Give again, word for word, every line in the entries below from the line with "preparing : Option Nat := none" up to and including the line with "REACHED 0, every", and no other line.

++++ Excerpted records

/-- A SCAN_RUN that waits for its cluster's power: its page, the cluster, the pattern set, the sites that will fail (R431, R484). -/
structure ScanWait where
  mbx : Nat
  cluster : Nat
  pack : Nat
  failing : List (Nat × Nat)
  deriving DecidableEq, Repr

/-- The module. -/
structure State where
  /-- commands waiting, first in first out: the model's own queue -/
  pending : List Instr := []
  /-- the model's counter of free values -/
  freeCtr : Nat := 0
  /-- device time since device reset in units of 1/4158 ns; the tile-cycle count; the timestamp's forward steps -/
  time : Nat := 0
  cc : Nat := 0
  tsStep : Nat := 0
  timeHi : Word := 0
  heartbeatReg : Word := 0
  /-- a FREQ_STEP_SET that is applied at the next tide boundary: its page (R396) -/
  freqWait : Option Nat := none
  /-- milliseconds left of a restart of the management core (R386) -/
  fwRestart : Nat := 0
  /-- ns that the hot-swap controller had counted when the device's time last began anew (R531) -/
  pinClock : Nat := 0
  heartbeatS : Nat := 0
  cmdsDone : Nat := 0
  /-- what the engines have issued on the CXL link, in order, and what has left on it (R211, R358) -/
  posted : List Posted := []
  sent : List Posted := []
  /-- the link's arbitration (R211): flit times since the last flit of the device's own traffic, the partition whose turn it is, the
  flits left of its quantum, and by class the flits of its first item that have passed -/
  cxlSince : Nat := 16
  cxlTurn : Nat := 0
  cxlLeft : Nat := 0
  cxlPart : Tab Nat := []
  lastRead : Nat := 0
  eventCount : Nat := 0
  boot : Boot := {}
  fuses : Fuses := {}
  fuseShown : Bool := false
  fwShown : Bool := false
  /-- the I3C port is served (R415) -/
  i3cUp : Bool := false
  ready : Bool := false
  flash : Flash := {}
  link : HostLink := {}
  evr : Ring := {}
  tlr : Ring := {}
  bb : BlackBox := {}
  mbx : Tab Mbx := []
  doorOrder : Nat := 0
  stages : List Stage := []
  scan : Option ScanWait := none
  /-- a FABRIC_TRAIN held for a port's shut-down (R431): its page, and the ports that will train -/
  trainWait : Option (Nat × BitVec 6) := none
  windows : List (Nat × Nat) := []
  tiles : Tab Tile := []
  clusters : Tab Cluster := []
  parts : Tab Partition := []
  streams : Tab Stream := []
  pages : Tab Page := []
  hbm : List Host.Cell := []
  cxl : List Host.Cell := []
  memports : Tab MemPort := []
  uio : List Uio := []
  /-- accesses of edge units to tiles that wait for their answers, and the next tag -/
  unitAcc : List UnitAcc := []
  unitSeq : Nat := 0
  /-- packets at the root of the service tree by partition, and whose turn was last (R197, R198) -/
  svc : Tab (List Packet) := []
  svcTurn : Nat := 0
  routers : Tab Router := []
  arrived : List Packet := []
  edge : Tab (List Packet) := []
  disabled : List (Nat × Nat) := []
  withdrawn : BitVec 8 := 0
  baseFaults : BitVec 8 := 0
  retired : List Nat := []
  hports : Tab HPort := []
  job : Job := {}
  power : Power := {}
  telemetryUs : Nat := 1000
  telemetryKinds : BitVec 3 := 0
  pins : Pins := {}
  observed : Tab Observation := []
  dbg : Debug := {}
  cv0 : CvUnit := {}
  cv1 : CvUnit := {}
  resets : List UnitReset := []
  preparing : Option Nat := none
  removeReady : Bool := false
  parkedCount : Nat := 0
  /-- doorbells of slots in no partition (R277, R370) -/
  doorbellsIgnored : Nat := 0
  spdm : Spdm := {}
  doe : Response := {}
  i3c : Response := {}
  meshTraffic : Nat := 0
  deriving DecidableEq, Repr

/-- The module right after reset (R384, R417): power is good, PERST# is asserted, the boot control block reads IDLE with
REACHED 0, every tile is unpowered, no partition exists, nothing is written to any memory. [DESIGN CHOICE, log entry 2] [DESIGN CHOICE, log entry 26] -/
def State.reset : State := {}

end Sys2Proof.Machine
end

++++++++

§ **Finished task**:
  preparing : Option Nat := none
  removeReady : Bool := false
  parkedCount : Nat := 0
  /-- doorbells of slots in no partition (R277, R370) -/
  doorbellsIgnored : Nat := 0
  spdm : Spdm := {}
  doe : Response := {}
  i3c : Response := {}
  meshTraffic : Nat := 0
  deriving DecidableEq, Repr

/-- The module right after reset (R384, R417): power is good, PERST# is asserted, the boot control block reads IDLE with
REACHED 0, every tile is unpowered, no partition exists, nothing is written to any memory. [DESIGN CHOICE, log entry 2] [DESIGN CHOICE, log entry 26] -/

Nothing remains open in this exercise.